Antes de 1961, existía una frontera invisible que era reconocible por los enormes anuncios que decían: “Está usted abandonando el sector americano”; después, instalarían una empalizada de alambre de púas y dispositivos automáticos de disparo de armas de fuego y muchos soldados que intentaban protegerla. Nací en el Este, a cincuenta kilómetros de Leipzig, pero me fui a vivir a Berlín Occidental para asistir a la escuela. Fue así que compré este librito intitulado Poesie/ Gedichte de un tal Giuseppe Ungaretti, y cuando le di la vuelta, en la contraportada del libro me encontré con dos breves líneas, o mejor dos palabras, que –no logro expresarlo de manera más realista– me cambiarían la vida: “M’illumino/ d’immenso”. En la traducción de Bachmann son un poco más largas, pero de cualquier manera muy breves: “Ich eurlechte mich/ durch Unermessliches” (“Me ilumino/ a través de lo inconmensurable”).

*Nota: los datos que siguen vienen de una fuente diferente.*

-- ==== Sys2Proof/Certificates/Slice0/Obligations.lean ====
section
/-! DEFINITION. The statements for the provers, from the spec's numbered rules: what every command does where it does its
own work, what it leaves as it was, and what holds in every state that a step reaches. -/

open Sys2Proof Sys2Proof.Machine

/-! ### The block as a whole -/

/-- A step with a command at the front of the queue is that command's effect on the state with the queue's rest. With no
command waiting the block idles (the model's choice, log 2). -/
def Obligations.StepRunsTheFrontCommand : Prop :=
  (∀ (s : State) (c : Instr) (rest : List Instr), s.pending = c :: rest → step s = exec c { s with pending := rest }) ∧
  (∀ s : State, s.pending = [] → step s = .next s)

/-- Every command of the table answers a next state in every state, but a register write of the Last to the area of SEC or
NVS whose layout the spec leaves open (R397); and no command's effect touches the queue of waiting commands: only the step
takes them off. -/
def Obligations.CommandsLeaveTheQueue : Prop :=
  ∀ (c : Instr) (s : State),
    (∀ who addr size v, c = .registerWrite who addr size v → lastOwnArea s who addr size = false) →
    ∃ t, exec c s = .next t ∧ t.pending = s.pending

/-- Every step, whatever command it runs and in whatever state, keeps memory in its canonical form: addresses rising, and
no listed byte that reads as an unlisted one does. -/
def Obligations.EveryStepKeepsMemoryCanonical : Prop :=
  ∀ s t : State, s.Inv → step s = .next t → t.Inv

/-- The state after reset has memory in its canonical form. What reset leaves: no command, task, packet or output; memory
unlisted; on every page of every instance EN of the blocks of Table 1.9 and of no other; DEV_ID not valid; TICK_CFG, TICK_SRC,
SWAP_CTL, WELT_CFG and PWR_CAP at the values of their tables; every port DISABLED, with no frame or packet in it, nothing
tracked, no window cached and no link key; command queue c's Q_CFG with its BASE at 1024 c entries. -/
def Obligations.ResetLeavesTableValues : Prop :=
  (State.reset.Inv) ∧
  (State.reset.pending = [] ∧ State.reset.tasks = [] ∧ State.reset.out = [] ∧ State.reset.mem = {} ∧
  getReg State.reset 0 0x200 = 0 ∧
  (∀ (p : Fin 4096) (b : Block) (n sub : Nat), pageOwner p.val = some (b, n, sub) →
    getReg State.reset p.val 0x10 = if b ∈ [Block.sys, .tck, .pwr, .clk, .sec, .nvs, .mgt, .cbl] then 1 else 0) ∧
  getReg State.reset tckPage 0x200 = 0x280010 ∧ getReg State.reset tckPage 0x218 = 0x80A0300 ∧
  getReg State.reset pwr0 0x200 = 0x12C ∧
  (∀ n : Fin 4, getReg State.reset (ap n.val 0) 0x208 = 0xF0 ∧ getReg State.reset (ap n.val 2) 0x200 = 0x1000) ∧
  (∀ p : Fin 16, let x := getPort State.reset p.val
    x.state = 0 ∧ x.replay = [] ∧ x.tx = [] ∧ x.txLow = [] ∧ x.rx = [] ∧ x.req = [] ∧ x.resp = [] ∧ x.held = []) ∧
  State.reset.lnk.track = [] ∧ State.reset.lnk.cache = [] ∧ State.reset.lnk.conns = [] ∧ State.reset.keys = [] ∧
  (∀ c : Fin 256, getReg State.reset (qPage c.val) (qOff c.val 0) = word (0xA01 + c.val * 0x4000000)))

/-! ### Register accesses -/

/-- The address of a register of the device's own control window (R18, R24). -/
def ctrlAddr (s : State) (page off : Nat) : Nat := 0x200000000000 + (2 ^ 50 * fld (devId s) 13 0 + (65536 * page + off))

/-- A write to a register of the common head that has no condition of its own: ERR_STS and INT_STS clear the bits written
as 1, ERR_MASK, INT_EN and INT_ROUTE store their bits (Tables 1.11 to 1.13). Nothing else changes. -/
def Obligations.HeadRegisterWriteTakesItsBits : Prop :=
  ∀ (s : State) (who : Initiator) (page off : Nat) (v : Word) (r : RegRow),
    off ∈ [0x20, 0x28, 0x38, 0x40, 0x48] → page < 4096 → fieldsAt page off = some r → s.admits who page off v = true →
    ∃ t, exec (.registerWrite who (ctrlAddr s page off) 8 v) s = .next t ∧
      getReg t page off =
        ((getReg s page off &&& ~~~ (word r.rw)) ||| (v &&& word r.rw)) &&& ~~~ (v &&& word r.w1c) ∧
      (∀ page' off', regKey page' off' ≠ regKey page off → getReg t page' off' = getReg s page' off') ∧
      State.onlyChanges [.regs] s t

/-- The error bit `i` of a page is raised by an access at `off`: ERR_STS holds it; unmasked, ERR_FIRST captures it unless
it holds an earlier one, and INT_STS.ERR is set (R28). -/
def raisedAt (s t : State) (page i off : Nat) : Prop :=
  bit (getReg t page 0x20) i = true ∧
  (bit (getReg s page 0x28) i = true → getReg t page 0x30 = getReg s page 0x30 ∧ getReg t page 0x38 = getReg s page 0x38) ∧
  (bit (getReg s page 0x28) i = false → bit (getReg t page 0x38) 0 = true ∧
    getReg t page 0x30 = if bit (getReg s page 0x30) 8 then getReg s page 0x30
      else word (i + 256 + off * 2 ^ 16 + tickLo s * 2 ^ 32))

/-- An access that is not an aligned 64-bit one is not performed and sets ACC_FORM; a write where no register is defined
sets NO_REG; a write to an address that is another device's, or that is mapped nowhere, gives its initiator an access
fault (R22). An access to an unassigned page, by any initiator, sets NO_PAGE of SYS page 0, and a read of it answers ones.
Nothing but the errors' registers, an interrupt and the read's answer changes. A write by the Last to the configuration or
table area of SEC or NVS stops: the spec leaves that layout to the Last (R397). -/
def Obligations.RefusedAccessesAreReported : Prop :=
  (∀ (s : State) (who : Initiator) (page off size : Nat) (v : Word), page < 4096 → off < 65536 →
    (pageOwner page).isSome = true → size ≠ 8 ∨ off % 8 ≠ 0 →
    ∃ t, exec (.registerWrite who (ctrlAddr s page off) size v) s = .next t ∧ raisedAt s t page 0 off ∧
      State.onlyChanges [.regs, .out, .sys] s t) ∧
  (∀ (s : State) (who : Initiator) (page off : Nat) (v : Word) (b : Block) (n m : Nat), page < 4096 → off < 65536 →
    off % 8 = 0 → pageOwner page = some (b, n, m) → off < 0x200 ∨ mayReach who b = true →
    lastOwnArea s who (ctrlAddr s page off) 8 = false → fieldsAt page off = none → (getBlk s page).rstBusy = false →
    ∃ t, exec (.registerWrite who (ctrlAddr s page off) 8 v) s = .next t ∧ raisedAt s t page 2 off ∧
      State.onlyChanges [.regs, .out, .sys] s t) ∧
  (∀ (s : State) (who : Initiator) (a size : Nat) (v : Word), pageAt s a = none → mayAddress s who a = false →
    ∃ t, exec (.registerWrite who a size v) s = .next t ∧ t.out = s.out ++ [.accessFault who a true] ∧
      State.onlyChanges [.out] s t) ∧
  (∀ (s : State) (who : Initiator) (page : Fin 4096) (wr : Bool) (v : Word), pageOwner page.val = none →
    ∃ t, exec (.unassignedPageAccess who page wr v) s = .next t ∧ raisedAt s t 0 8 0 ∧
      (wr = false → t.resp = BitVec.allOnes 64) ∧ (wr = true → t.resp = s.resp) ∧
      State.onlyChanges [.resp, .regs, .out, .sys] s t) ∧
  (∀ (s : State) (page off : Nat) (v : Word) (n sub : Nat), page < 4096 → 0x200 ≤ off → off < 65536 → off % 8 = 0 →
    (pageOwner page = some (.sec, n, sub) ∨ pageOwner page = some (.nvs, n, sub)) →
    exec (.registerWrite .last (ctrlAddr s page off) 8 v) s = .refused .secLayoutNotGiven)

/-- The commands that read a first-error register, and the register each reads. -/
def firstRead (who : Initiator) : List (Instr × Nat × Nat) :=
  [(.noprogFirstRead who, tckPage, 0x258), (.cqDropFirstRead who, tck1Page, 0x220), (.alarmFirstRead who, chnPage, 0x218),
   (.redFailFirstRead who, stnPage, 0x328), (.tileFailFirstRead who, stnPage, 0x238), (.testFailFirstRead who, tstPage, 0x228)]

/-- A read of a register that a read clears answers what it held, leaves it zero, and changes nothing else; ERR_FIRST of
every assigned page is read so (R28), and the six registers of the blocks are, outside a soft reset. -/
def Obligations.FirstReadsAnswerAndClear : Prop :=
  (∀ (s : State) (who : Initiator) (page : Fin 4096), (pageOwner page.val).isSome = true →
    ∃ t, exec (.errFirstRead who page) s = .next t ∧ t.resp = getReg s page.val 0x30 ∧ getReg t page.val 0x30 = 0 ∧
      (∀ p o, regKey p o ≠ regKey page.val 0x30 → getReg t p o = getReg s p o) ∧ State.onlyChanges [.resp, .regs] s t) ∧
  (∀ (s : State) (who : Initiator) (x : Instr × Nat × Nat), x ∈ firstRead who → (getBlk s x.2.1).rstBusy = false →
    ∃ t, exec x.1 s = .next t ∧ t.resp = getReg s x.2.1 x.2.2 ∧ getReg t x.2.1 x.2.2 = 0 ∧
      (∀ p o, regKey p o ≠ regKey x.2.1 x.2.2 → getReg t p o = getReg s p o) ∧ State.onlyChanges [.resp, .regs] s t)

/-- DEV_ID takes a write while VALID is 0 and is locked once VALID is 1 (R19); a write of PERF_SEL with CLEAR zeroes the
page's counters and stores the selection (Table 1.14). -/
def Obligations.DevIdLocksAndPerfClearZeroes : Prop :=
  (∀ (s : State) (who : Initiator) (v : Word), s.admits who 0 0x200 v = true →
    ∃ t, exec (.devIdWrite who v) s = .next t ∧
      getReg t 0 0x200 = (if bit (getReg s 0 0x200) 63 then getReg s 0 0x200 else v) ∧
      (∀ p o, regKey p o ≠ regKey 0 0x200 → getReg t p o = getReg s p o) ∧ State.onlyChanges [.regs] s t) ∧
  (∀ (s : State) (who : Initiator) (page : Fin 4096) (v : Word), s.admits who page.val 0x50 (v ||| 0x200) = true →
    ∃ t, exec (.perfClear who page v) s = .next t ∧ (∀ i < 32, mget t.cnt (page.val * 32 + i) 0 = 0) ∧
      (∀ k, k / 32 ≠ page.val → mget t.cnt k 0 = mget s.cnt k 0) ∧
      fld (getReg t page.val 0x50) 7 0 = fld v 7 0 ∧ bit (getReg t page.val 0x50) 8 = bit v 8 ∧ State.onlyChanges [.regs, .cnt] s t)

/-- A soft reset meets nothing that sets an error bit anew: no register push held at a command queue, no slice in the middle of
its copy, and a stored oscillator trim inside its range (R194, R227, R333). -/
def resetsQuietly (s : State) : Block → Prop
  | .tck => ∀ c < 256, (getQueue s c).held = []
  | .crm => s.crm.copying = []
  | .clk => s.pwr.vtTrim.natAbs < 32767
  | _ => True

/-- The registers that a soft reset keeps: ERR_FIRST of every page (R31), of SYS all but the common head (R423), of TCK those
of R425. -/
def keptByReset (b : Block) (sub off : Nat) : Prop :=
  off = 0x30 ∨ (b = .sys ∧ 0x200 ≤ off) ∨ (b = .tck ∧ sub = 0 ∧ off ∈ [0x200, 0x208, 0x218])

/-- What stands behind the registers of instance `n` after its soft reset: as after reset, but for what R423 and R425 keep. What
the model keeps besides (the pseudo-channels in use and the ceiling among it) is its choice (log 70). -/
def resetReturns (s t : State) (n : Nat) : Block → Prop
  | .sys => State.onlyChanges [.regs, .cnt, .blk, .tck] s t ∧ t.tck = { s.tck with snap := t.tck.snap }
  | .tck => t.tck.num = s.tck.num ∧ t.tck.staged = s.tck.staged ∧ t.tck.align = s.tck.align ∧ t.tck.slots = [] ∧
      ∀ q, 256 ≤ q → getQueue t q = getQueue s q
  | .arr => ∀ q, getUnit t n q = {}
  | .ve => ∀ k, k / 8 = n → mfind t.tables k = none
  | .chn => t.layers = []
  | .skm => t.skm = {}
  | .ldl => getLdl t n = {}
  | .crm => n = 0 → t.crm.normal = false ∧ (s.crm.normal = true → t.crm.sp = 0 ∧ t.crm.sets = [])
  | .hbm => getHbm t n = { outPcs := (getHbm s n).outPcs }
  | .lnk => getPort t n = {}
  | .pwr => t.pwr = { ceil := s.pwr.ceil, vtTrim := s.pwr.vtTrim }
  | .stn => t.rel.capture = none ∧ t.rel.capHeld = false ∧ t.rel.checking = false
  | _ => True

/-- BLK_CTL: a write without SRST stores EN and CG_OVR; a block that is not acknowledged while its PLL is not stable stays so
(R331). With SRST it starts a reset while the block has no work: RST_BUSY is 1, every register of every page of the instance
reads its reset value and every counter zero, but for those that R31, R423 and R425 keep, what stands behind the registers
returns with them, and no register of another block, no pool and no link key changes; while the block works the reset is
refused with BUSY (R31). SOFT_RESET_DONE ends RST_BUSY. -/
def Obligations.BlockControlEnablesAndResets : Prop :=
  (∀ (s : State) (who : Initiator) (page : Fin 4096) (v : Word), s.admits who page.val 0x10 (setBit v 1 false) = true →
    ∃ t, exec (.blockEnable who page v) s = .next t ∧ bit (getReg t page.val 0x10) 0 = bit v 0 ∧
      bit (getReg t page.val 0x10) 2 = bit v 2 ∧
      (∀ p, getBlk t p = if enAck s page.val = false ∧ pllGood s page.val = false ∧ firstPage p = firstPage page.val
        then { getBlk s p with ready := false } else getBlk s p) ∧ State.onlyChanges [.regs, .blk] s t) ∧
  (∀ (s : State) (who : Initiator) (page : Fin 4096) (v : Word) (b : Block) (n m : Nat),
    s.admits who page.val 0x10 (setBit v 1 true) = true → pageOwner page.val = some (b, n, m) → work s page.val = false →
    resetsQuietly s b →
    ∃ t, exec (.softReset who page v) s = .next t ∧ (getBlk t page.val).rstBusy = true ∧
      (∀ p off sub, p < 4096 → off < 65536 → off % 8 = 0 → pageOwner p = some (b, n, sub) →
        (keptByReset b sub off → getReg t p off = getReg s p off) ∧
        (¬ keptByReset b sub off → getReg t p off = resetOf p off) ∧ ∀ i < 32, mget t.cnt (p * 32 + i) 0 = 0) ∧
      resetReturns s t n b ∧ t.pools = s.pools ∧ t.keys = s.keys ∧
      (b ≠ .arr → t.tasks = s.tasks ∧ ∀ p off, p < 4096 → off < 65536 → (∀ sub, pageOwner p ≠ some (b, n, sub)) →
        getReg t p off = getReg s p off)) ∧
  (∀ (s : State) (who : Initiator) (page : Fin 4096) (v : Word), s.admits who page.val 0x10 (setBit v 1 true) = true →
    work s page.val = true →
    ∃ t, exec (.softReset who page v) s = .next t ∧ bit (getReg t page.val 0x20) 4 = true ∧
      (∀ p, getBlk t p = getBlk s p) ∧ State.onlyChanges [.regs, .out, .sys, .blk] s t) ∧
  (∀ (s : State) (page : Fin 4096), (getBlk s page.val).rstBusy = true →
    ∃ t, exec (.softResetDone page) s = .next t ∧ (getBlk t page.val).rstBusy = false ∧
      (∀ p ∈ (getBlk s page.val).busyPend, bit (getReg t p.1 0x20) 4 = true) ∧
      State.onlyChanges [.regs, .out, .sys, .blk] s t)

/-! ### Queues and pools -/

/-- Both copies of a queue's pointers agree (R191). -/
abbrev pointersAgree (s : State) (q : Nat) : Prop :=
  (getQueue s q).wr = (getQueue s q).wr2 ∧ (getQueue s q).rd = (getQueue s q).rd2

“Me ilumino/ de inmensidad”: haber leído este poema fue como una tormenta de nieve, como una epifanía en la pobre mente de un estudiante que no sabía qué hacer en la vida, pero sentí que, repentinamente, se había abierto una ventana que me mostraba lo que tenía que hacer en el futuro; no quiero paragonarme a Saulo que, en el camino a Damasco, deviene Pablo (cosa que, como se sabe, ha sido puesto en duda por los expertos teólogos), pero al igual que Pablo, que como apóstol le dedicó su vida al cristianismo, yo quise dedicar mi vida a la difusión de la literatura.

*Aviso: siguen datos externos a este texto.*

theorem alignEffect_keeps (p : ℕ) (s : State) :
    Keeps [.out, .regs, .cnt, .lnk, .sys] s (alignEffect p s) := by
  unfold alignEffect
  dsimp only
  refine .ite (fun _ => ?_) (fun _ => ?_)
  · exact .refl
  · refine .ite (fun _ => ?_) (fun _ => ?_)
    · refine .step ?_ (portState_keeps ..)
      exact .refl
    · refine .foldl ?_ (fun _ _ _ => ?_)
      · refine .step ?_ (trainStep_keeps ..)
        refine .step ?_ (setPort_keeps ..)
        exact .refl
      · refine .step ?_ (sendControl_keeps ..)
        assumption

theorem execAlign_keeps (p : Fin 16) (s : State) :
    ResKeeps [.out, .regs, .cnt, .lnk, .sys] s (execAlign p s) := by
  unfold execAlign
  change Keeps _ _ _
  refine .step ?_ (alignEffect_keeps ..)
  exact .refl

theorem delayEffect_keeps (p peerDev peerPort : ℕ) (peerValid : Bool) (ack : ℕ) (s : State) :
    Keeps [.out, .regs, .cnt, .lnk, .sys] s (delayEffect p peerDev peerPort peerValid ack s) := by
  unfold delayEffect
  dsimp only
  refine .ite (fun _ => ?_) (fun _ => ?_)
  · exact .refl
  · refine .ite (fun _ => ?_) (fun _ => ?_)
    · refine .step ?_ (portState_keeps ..)
      refine .step ?_ (raise_keeps ..)
      refine .step ?_ (setPort_keeps ..)
      exact .refl
    · refine .ite (fun _ => ?_) (fun _ => ?_)
      · refine .step ?_ (portState_keeps ..)
        refine .step ?_ (raise_keeps ..)
        refine .step ?_ (setPort_keeps ..)
        exact .refl
      · refine .step ?_ (enterActive_keeps ..)
        refine .step ?_ (setPort_keeps ..)
        exact .refl

theorem execDelay_keeps (p : Fin 16) (peerDev : Fin 16384) (peerPort : Fin 16) (peerValid : Bool) (peerAck : BitVec 24) (s : State) :
    ResKeeps [.out, .regs, .cnt, .lnk, .sys] s (execDelay p peerDev peerPort peerValid peerAck s) := by
  unfold execDelay
  change Keeps _ _ _
  refine .step ?_ (delayEffect_keeps ..)
  exact .refl

theorem retrainEffect_keeps (p : ℕ) (v : Word) (s : State) :
    Keeps [.out, .regs, .cnt, .lnk, .sys] s (retrainEffect p v s) := by
  unfold retrainEffect
  refine .ite (fun _ => ?_) (fun _ => ?_)
  · exact .refl
  · refine .ite (fun _ => ?_) (fun _ => ?_)
    · refine .step ?_ (startTraining_keeps ..)
      exact .refl
    · refine .step ?_ (retrainTrigger_keeps ..)
      exact .refl

theorem execRetrain_keeps (who : Initiator) (p : Fin 16) (v : Word) (s : State) :
    ResKeeps [.out, .regs, .cnt, .blk, .lnk, .sys] s (execRetrain who p v s) := by
  unfold execRetrain
  change Keeps _ _ _
  refine regGuard_keeps ?_ (fun _ _ _ => ?_)
  · exact .refl
  · refine .step ?_ (retrainEffect_keeps ..)
    assumption

theorem downRetryEffect_keeps (p : ℕ) (s : State) :
    Keeps [.out, .regs, .lnk, .sys] s (downRetryEffect p s) := by
  unfold downRetryEffect
  refine .ite (fun _ => ?_) (fun _ => ?_)
  · refine .step ?_ (startTraining_keeps ..)
    exact .refl
  · exact .refl

theorem execDownRetry_keeps (p : Fin 16) (s : State) :
    ResKeeps [.out, .regs, .lnk, .sys] s (execDownRetry p s) := by
  unfold execDownRetry
  change Keeps _ _ _
  refine .step ?_ (downRetryEffect_keeps ..)
  exact .refl

theorem trainingTimeoutEffect_keeps (p : ℕ) (s : State) :
    Keeps [.out, .regs, .lnk, .sys] s (trainingTimeoutEffect p s) := by
  unfold trainingTimeoutEffect
  dsimp only
  refine .ite (fun _ => ?_) (fun _ => ?_)
  · refine .step ?_ (portState_keeps ..)
    exact .refl
  · exact .refl

theorem execTrainingTimeout_keeps (p : Fin 16) (s : State) :
    ResKeeps [.out, .regs, .lnk, .sys] s (execTrainingTimeout p s) := by
  unfold execTrainingTimeout
  change Keeps _ _ _
  refine .step ?_ (trainingTimeoutEffect_keeps ..)
  exact .refl

theorem portCfgEffect_keeps (p : ℕ) (v : Word) (s : State) :
    Keeps [.out, .regs, .lnk, .sys] s (portCfgEffect p v s) := by
  unfold portCfgEffect
  dsimp only
  refine .ite (fun _ => ?_) (fun _ => ?_)
  · refine .step ?_ (raise_keeps ..)
    exact .refl
  · refine .ite (fun _ => ?_) (fun _ => ?_)
    · refine .step ?_ (raise_keeps ..)
      exact .refl
    · refine .ite (fun _ => ?_) (fun _ => ?_)
      · refine .step ?_ (portState_keeps ..)
        refine .step ?_ (storeReg_keeps ..)
        exact .refl
      · refine .ite (fun _ => ?_) (fun _ => ?_)
        · refine .step ?_ (startTraining_keeps ..)
          refine .step ?_ (storeReg_keeps ..)
          exact .refl
        · refine .step ?_ (storeReg_keeps ..)
          exact .refl

theorem ethCfgEffect_keeps (p off : ℕ) (v : Word) (s : State) :
    Keeps [.out, .regs, .sys] s (ethCfgEffect p off v s) := by
  unfold ethCfgEffect
  dsimp only
  refine .ite (fun _ => ?_) (fun _ => ?_)
  · refine .step ?_ (storeReg_keeps ..)
    exact .refl
  · refine .step ?_ (raise_keeps ..)
    exact .refl

theorem replayFrames_keeps (p : ℕ) (s : State) :
    Keeps [.out, .regs, .cnt, .lnk, .sys] s (replayFrames p s) := by
  unfold replayFrames
  dsimp only
  refine .ite (fun _ => ?_) (fun _ => ?_)
  · exact .refl
  · refine .ite (fun _ => ?_) (fun _ => ?_)
    · refine .step ?_ (retrainTrigger_keeps ..)
      refine .step ?_ (raise_keeps ..)
      exact .refl
    · refine .foldl ?_ (fun _ _ _ => ?_)
      · refine .step ?_ (setPort_keeps ..)
        exact .refl
      · refine .step ?_ (bump_keeps ..)
        refine .step ?_ (putFrame_keeps ..)
        assumption

theorem ackFrames_keeps (p : ℕ) (f : Frame) (s : State) :
    Keeps [.out, .regs, .cnt, .lnk, .sys] s (ackFrames p f s) := by
  unfold ackFrames
  dsimp only
  refine .step ?_ (portPump_keeps ..)
  refine .ite (fun _ => ?_) (fun _ => ?_)
  · refine .step ?_ (replayFrames_keeps ..)
    refine .ite (fun _ => ?_) (fun _ => ?_)
    · refine .step ?_ (setPort_keeps ..)
      exact .refl
    · exact .refl
  · refine .ite (fun _ => ?_) (fun _ => ?_)
    · refine .step ?_ (setPort_keeps ..)
      exact .refl
    · exact .refl

theorem fecBad_keeps (p k : ℕ) (s : State) :
    Keeps [.out, .regs, .cnt, .rel, .lnk, .sys] s (fecBad p k s) := by
  unfold fecBad
  dsimp only
  refine .ite (fun _ => ?_) (fun _ => ?_)
  · refine .step ?_ (retrainTrigger_keeps ..)
    refine .step ?_ (raiseEv_keeps ..)
    refine .step ?_ (bump_keeps ..)
    refine .step ?_ (setPort_keeps ..)
    exact .refl
  · refine .step ?_ (bump_keeps ..)
    refine .step ?_ (setPort_keeps ..)
    exact .refl

theorem badFrame_keeps (p : ℕ) (f : Frame) (s : State) :
    Keeps [.out, .regs, .cnt, .rel, .lnk, .sys] s (badFrame p f s) := by
  unfold badFrame
  dsimp only
  refine .ite (fun _ => ?_) (fun _ => ?_)
  · refine .step ?_ (sendControl_keeps ..)
    refine .step ?_ (bump_keeps ..)
    exact .refl
  · refine .step ?_ (fecBad_keeps ..)
    refine .step ?_ (sendControl_keeps ..)
    refine .step ?_ (bump_keeps ..)
    exact .refl

theorem ctlGap_keeps (p : ℕ) (f : Frame) (s : State) :
    Keeps [.out, .cnt] s (ctlGap p f s) := by
  unfold ctlGap
  dsimp only
  refine .ite (fun _ => ?_) (fun _ => ?_)
  · refine .step ?_ (sendControl_keeps ..)
    exact .refl
  · exact .refl

theorem onFrame_keeps {ps : List Part} {s0 s : State} {p : Nat} {f : Frame} {type : Nat} {k : State → State}
    (h : Keeps ps s0 s) (hk : ∀ u, Keeps ps s0 u → Keeps ps s0 (k u))
    (hp : [.out, .regs, .cnt, .rel, .lnk, .sys] ⊆ ps := by decide) : Keeps ps s0 (onFrame p f type k s) := by
  have sub {qs : List Part} {t u : State} (ht : Keeps ps s0 t) (k : Keeps qs t u)
      (hq : qs ⊆ [.out, .regs, .cnt, .rel, .lnk, .sys] := by decide) : Keeps ps s0 u := ht.step k (fun _ m => hp (hq m))
  unfold onFrame
  have hb := sub (sub (sub h (bump_keeps (lp p 0) 0 1 1 s)) (bump_keeps (lp p 0) 0 4 f.fixed _))
    (bump_keeps (lp p 0) 0 8 f.body.length _)
  exact .ite (fun _ => h) (fun _ => .ite (fun _ => sub hb (badFrame_keeps ..)) 
    (fun _ => .ite (fun _ => hb) (fun _ => hk _ (sub hb (ctlGap_keeps ..)))))

theorem dataEffect_keeps (p : ℕ) (f : Frame) (s : State) :
    Keeps [.out, .regs, .cnt, .rel, .lnk, .sys] s (dataEffect p f s) := by
  unfold dataEffect
  dsimp only
  refine onFrame_keeps ?_ (fun _ _ => ?_)
  · exact .refl
  · refine .ite (fun _ => ?_) (fun _ => ?_)
    · refine .step ?_ (sendControl_keeps ..)
      assumption
    · refine .step ?_ (ackFrames_keeps ..)
      refine .step ?_ (arrive_keeps ..)
      refine .step ?_ (setPort_keeps ..)
      assumption

theorem execData_keeps (p : Fin 16) (f : Frame) (s : State) :
    ResKeeps [.out, .regs, .cnt, .rel, .lnk, .sys] s (execData p f s) := by
  unfold execData
  change Keeps _ _ _
  refine .step ?_ (dataEffect_keeps ..)
  exact .refl

theorem execIdleFrame_keeps (p : Fin 16) (f : Frame) (s : State) :
    ResKeeps [.out, .regs, .cnt, .rel, .lnk, .sys] s (execIdleFrame p f s) := by
  unfold execIdleFrame
  change Keeps _ _ _
  refine onFrame_keeps ?_ (fun _ _ => ?_)
  · exact .refl
  · refine .step ?_ (ackFrames_keeps ..)
    assumption

theorem creditEffect_keeps (p : ℕ) (f : Frame) (s : State) :
    Keeps [.out, .regs, .cnt, .rel, .lnk, .sys] s (creditEffect p f s) := by
  unfold creditEffect
  dsimp only
  refine onFrame_keeps ?_ (fun _ _ => ?_)
  · exact .refl
  · refine .step ?_ (ackFrames_keeps ..)
    refine .step ?_ (setPort_keeps ..)
    assumption

theorem execCredit_keeps (p : Fin 16) (f : Frame) (s : State) :
    ResKeeps [.out, .regs, .cnt, .rel, .lnk, .sys] s (execCredit p f s) := by
  unfold execCredit
  change Keeps _ _ _
  refine .step ?_ (creditEffect_keeps ..)
  exact .refl

theorem creditSendEffect_keeps (p : ℕ) (s : State) :
    Keeps [.out, .cnt, .lnk] s (creditSendEffect p s) := by
  unfold creditSendEffect
  dsimp only
  refine .ite (fun _ => ?_) (fun _ => ?_)
  · exact .refl
  · refine .step ?_ (sendControl_keeps ..)
    refine .step ?_ (setPort_keeps ..)
    exact .refl

theorem execCreditSend_keeps (p : Fin 16) (s : State) :
    ResKeeps [.out, .cnt, .lnk] s (execCreditSend p s) := by
  unfold execCreditSend
  change Keeps _ _ _
  refine .step ?_ (creditSendEffect_keeps ..)
  exact .refl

Sé que inmenso puede ser traducido de muy diversas maneras y, si se comparan las seis o siete traducciones alemanas de este poema, uno ya se puede imaginar lo difícil que es traducir el texto. Pero, en resumen, siempre se llega al punto que debe existir más que un simple deseo o nostalgia por algo más grande que la realidad, que debe existir una Sehnsucht nunca satisfecha por algo más grande que nuestra existencia.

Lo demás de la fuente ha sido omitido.